3. The method of claim 1, the nearby object comprising an obstacle object; the object information includes an obstacle boundary of the obstacle object; the determining the blind area of the adjacent object based on the object information of the adjacent object includes:

determining a preset blind area of the obstacle object based on the obstacle boundary; the preset blind area represents an area which cannot be observed by other objects due to shielding of the obstacle.

4. The method of claim 1, the nearby object comprising a pedestrian object; the object information includes a line-of-sight range of a pedestrian object; the determining the blind area of the adjacent object based on the object information of the adjacent object includes:

And determining the blind area of the pedestrian object based on the sight line range of the pedestrian.

5. The method of claim 1, wherein the displaying the blind area of the nearby object comprises at least one of:

displaying a bird's eye view, wherein the bird's eye view comprises a first image of the target vehicle and a second image corresponding to a blind area of the adjacent object;

and displaying a second image corresponding to the blind area of the adjacent object at a target position of a display panel, wherein the target position of the display panel is a position at which a driver of the target vehicle observes the adjacent object in a real scene through the display panel.

6. The method according to any one of claims 1 to 5, comprising at least one of:

in the case of comprising at least two adjacent objects, the blind areas of different adjacent objects are displayed in different colors;

in the case where the blind areas of the adjacent objects include different types of sub-blind areas, the different types of sub-blind areas are displayed in different colors.

7. The method of any one of claims 1 to 5, further comprising, after said displaying the blind zone of the nearby object:

acquiring the position of the target vehicle;

determining the relative position of the target vehicle and the blind area of the adjacent object based on the position of the target vehicle and the blind area of the adjacent object;

And sending prompt information based on the relative positions of the target vehicle and the blind areas of the adjacent objects.

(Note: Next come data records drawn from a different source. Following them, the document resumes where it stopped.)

-- ==== Sys2Proof/Machine/Immediate.lean ====
section
/-! DEFINITION. Immediate loads, index arithmetic and random (spec 44). None writes a flag. -/

namespace Sys2Proof.Machine

/-- `I <- w`. -/
def setIndex (s : State) (w : Word) : State := { s with i := w }

/-- The random byte that arrives at this step (44 R155): a free value (log 2). -/
def arrivingByte (s : State) : Byte := Config.randomByte s.rndIndex

/-- The arriving byte is used up: the next `RND` gets another. -/
def useByte (s : State) : State := { s with rndIndex := s.rndIndex + 1 }

/-- `LD Vx, byte` (44 R150). -/
def execLdVxByte (x : RegIdx) (kk : Byte) (s : State) : Result := .next (setV s x kk)

/-- `ADD Vx, byte` (44 R151). -/
def execAddVxByte (x : RegIdx) (kk : Byte) (s : State) : Result := .next (setV s x (readV s x + kk))

/-- `LD I, addr` (44 R152). -/
def execLdIAddr (nnn : Addr) (s : State) : Result := .next (setIndex s (addrWord nnn))

/-- `ADD I, Vx` (44 R153). -/
def execAddIVx (x : RegIdx) (s : State) : Result := .next (setIndex s (s.i + byteWord (readV s x)))

/-- `RND Vx, byte` (44 R154). -/
def execRndVxByte (x : RegIdx) (kk : Byte) (s : State) : Result :=
  .next (setV (useByte s) x (arrivingByte s &&& kk))

end Sys2Proof.Machine
end

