-- ==== Sys2Proof/Machine/Bulk.lean ====
section
/-! DEFINITION. BCD, bulk register transfer and font address (spec 46). `I` is left unchanged by the three memory
instructions (46 R170, R174). -/

namespace Sys2Proof.Machine

/-- `LD B, Vx` (46 R170). -/
def execLdBVx (x : RegIdx) (s : State) : Result :=
  withRun s.i.toNat 3 (.next (storeBytes s s.i.toNat (bcdDigits (readV s x))))

/-- `LD [I], Vx` (46 R171). -/
def execLdMemVx (x : RegIdx) (s : State) : Result :=
  withRun s.i.toNat (x.val + 1) (.next (storeBytes s s.i.toNat (regsUpTo s x)))

/-- `LD Vx, [I]` (46 R172). -/
def execLdVxMem (x : RegIdx) (s : State) : Result :=
  withRun s.i.toNat (x.val + 1) (.next (loadRegs s s.i.toNat x))

/-- `LD F, Vx` (46 R173). -/
def execLdFVx (x : RegIdx) (s : State) : Result := .next (setIndex s (glyphAddr (lowDigit (readV s x))))

end Sys2Proof.Machine
end

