/-! ### Immediates, index, random (spec 44) -/

/-- 44 R150, R151: neither writes a flag. The word's pattern is D11 (log 9). -/
def Obligations.ByteLoadAndAdd : Prop :=
  ∀ (x : RegIdx) (kk : Byte) (s : State),
    decode (0x6#4 ++ regNibble x ++ kk) = .instr (.ldVxByte x kk) ∧
    decode (0x7#4 ++ regNibble x ++ kk) = .instr (.addVxByte x kk) ∧
    (∃ t, exec (.ldVxByte x kk) s = .next t ∧ OnlyRegisters s t ∧ (∀ j, j ≠ x → t.v[j] = s.v[j]) ∧
      t.v[x] = kk) ∧
    (∃ t, exec (.addVxByte x kk) s = .next t ∧ OnlyRegisters s t ∧ (∀ j, j ≠ x → t.v[j] = s.v[j]) ∧
      t.v[x].toNat = (s.v[x].toNat + kk.toNat) % 256)

/-- 44 R152, R153: neither writes a flag or is an error, whatever value `I` takes. The word's pattern is D11 (log 9). -/
def Obligations.IndexLoadAndAdd : Prop :=
  ∀ (nnn : Addr) (x : RegIdx) (s : State),
    decode (0xA#4 ++ nnn) = .instr (.ldIAddr nnn) ∧
    decode (0xF#4 ++ regNibble x ++ 0x1E#8) = .instr (.addIVx x) ∧
    (∃ t, exec (.ldIAddr nnn) s = .next t ∧ OnlyIndex s t ∧ t.i.toNat = nnn.toNat) ∧
    (∃ t, exec (.addIVx x) s = .next t ∧ OnlyIndex s t ∧ t.i.toNat = (s.i.toNat + s.v[x].toNat) % 65536)

/-- 44 R154: the arriving random byte, masked. The byte is a free value and its index the model's own (log 2); what a
program may rely on is `V[x] AND (NOT kk) = 0`. The word's pattern is D11 (log 9). -/
def Obligations.RndMasksTheRandomByte : Prop :=
  ∀ (x : RegIdx) (kk : Byte) (s : State),
    decode (0xC#4 ++ regNibble x ++ kk) = .instr (.rndVxByte x kk) ∧
    ∃ t, exec (.rndVxByte x kk) s = .next t ∧
      t.v[x] = Config.randomByte s.rndIndex &&& kk ∧ t.v[x] &&& ~~~kk = 0 ∧
      (∀ j, j ≠ x → t.v[j] = s.v[j]) ∧
      t = { s with v := t.v, rndIndex := s.rndIndex + 1 } ∧ ∀ a, byteAt t a = byteAt s a

/-! ### Framebuffer (spec 45) -/

/-- 45 R160: the cell of a sprite bit under each wrap; it is a cell of the grid; and the two wraps agree on a sprite
that stays on the screen (D17). -/
def Obligations.PixelAddress : Prop :=
  ∀ (c : Config) (x0 y0 col row : Nat), c.wf = true →
    (c.quirkFlatWrap = false →
      pixelCell c x0 y0 col row = (y0 + row) % c.fbH * c.fbW + (x0 + col) % c.fbW) ∧
    (c.quirkFlatWrap = true →
      pixelCell c x0 y0 col row = ((x0 + col) + (y0 + row) * c.fbW) % (c.fbW * c.fbH)) ∧
    pixelCell c x0 y0 col row < c.fbW * c.fbH ∧
    (x0 + col < c.fbW → y0 + row < c.fbH →
      pixelCell { c with quirkFlatWrap := true } x0 y0 col row =
        pixelCell { c with quirkFlatWrap := false } x0 y0 col row)

/-- 45 R161 to R163, for any parameters: `DRW` toggles each cell once for every 1 bit that lands on it, in order, and
sets `V[0xF]` exactly when some bit found its cell set at its turn; `n = 0` draws nothing (D18 to D20). The word's
pattern is D11 (log 9). -/
def Obligations.DrwTogglesAndDetectsCollision : Prop :=
  ∀ (x y : RegIdx) (n : Nibble) (s : State) (cs : List Nat),
    ConfigOk s → FrameOk s → n = 0 ∨ s.i.toNat + n.toNat - 1 ≤ 0xFFF →
    cs = plottedCells s s.v[x].toNat s.v[y].toNat n.toNat →
    decode (0xD#4 ++ regNibble x ++ regNibble y ++ n) = .instr (.drw x y n) ∧
    ∃ t, exec (.drw x y n) s = .next t ∧ OnlyDrawing s t ∧ t.drawFlag = true ∧ t.fb.length = s.fb.length ∧
      (∀ j, j < s.fb.length → t.fb.getD j false = (s.fb.getD j false ^^ decide (cs.count j % 2 = 1))) ∧
      (t.v[flagReg] = 0 ∨ t.v[flagReg] = 1) ∧
      (t.v[flagReg] = 1 ↔
        ∃ m, ∃ h : m < cs.length, (s.fb.getD cs[m] false ^^ decide ((cs.take m).count cs[m] % 2 = 1)) = true)

/-- 45 R162 (d), for a grid at least 8 by 15 (the default is 64 by 32): no two bits of one sprite share a cell, so
`V[0xF] = 1` exactly when some bit lands on a pixel that was set before the draw (D20). -/
def Obligations.DrwCollisionOnWideGrid : Prop :=
  ∀ (x y : RegIdx) (n : Nibble) (s t : State) (cs : List Nat),
    FrameOk s → 8 ≤ s.cfg.fbW → 15 ≤ s.cfg.fbH →
    cs = plottedCells s s.v[x].toNat s.v[y].toNat n.toNat → exec (.drw x y n) s = .next t →
    cs.Nodup ∧ (t.v[flagReg] = 1 ↔ ∃ c ∈ cs, s.fb.getD c false = true)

8. The method of any one of claims 1 to 5, further comprising, after said displaying the blind zone of the nearby object:

acquiring a spatial relationship between the target vehicle and the adjacent object;

determining a risk level of a blind zone of the nearby object based on the spatial relationship;

and adjusting the display state of the blind area of the adjacent object based on the risk level of the blind area of the adjacent object.

9. A blind zone determination device, the device comprising:

the acquisition module is used for acquiring object information of an adjacent object of the target vehicle;

the determining module is used for determining the blind area of the adjacent object based on the object information of the adjacent object;

and the display module is used for displaying the blind areas of the adjacent objects.

10. A vehicle, comprising:

a vehicle body;

the acquisition module is used for acquiring object information of an adjacent object of the target vehicle;

the determining module is used for determining the blind area of the adjacent object based on the object information of the adjacent object;

and the display module is used for displaying the blind areas of the adjacent objects.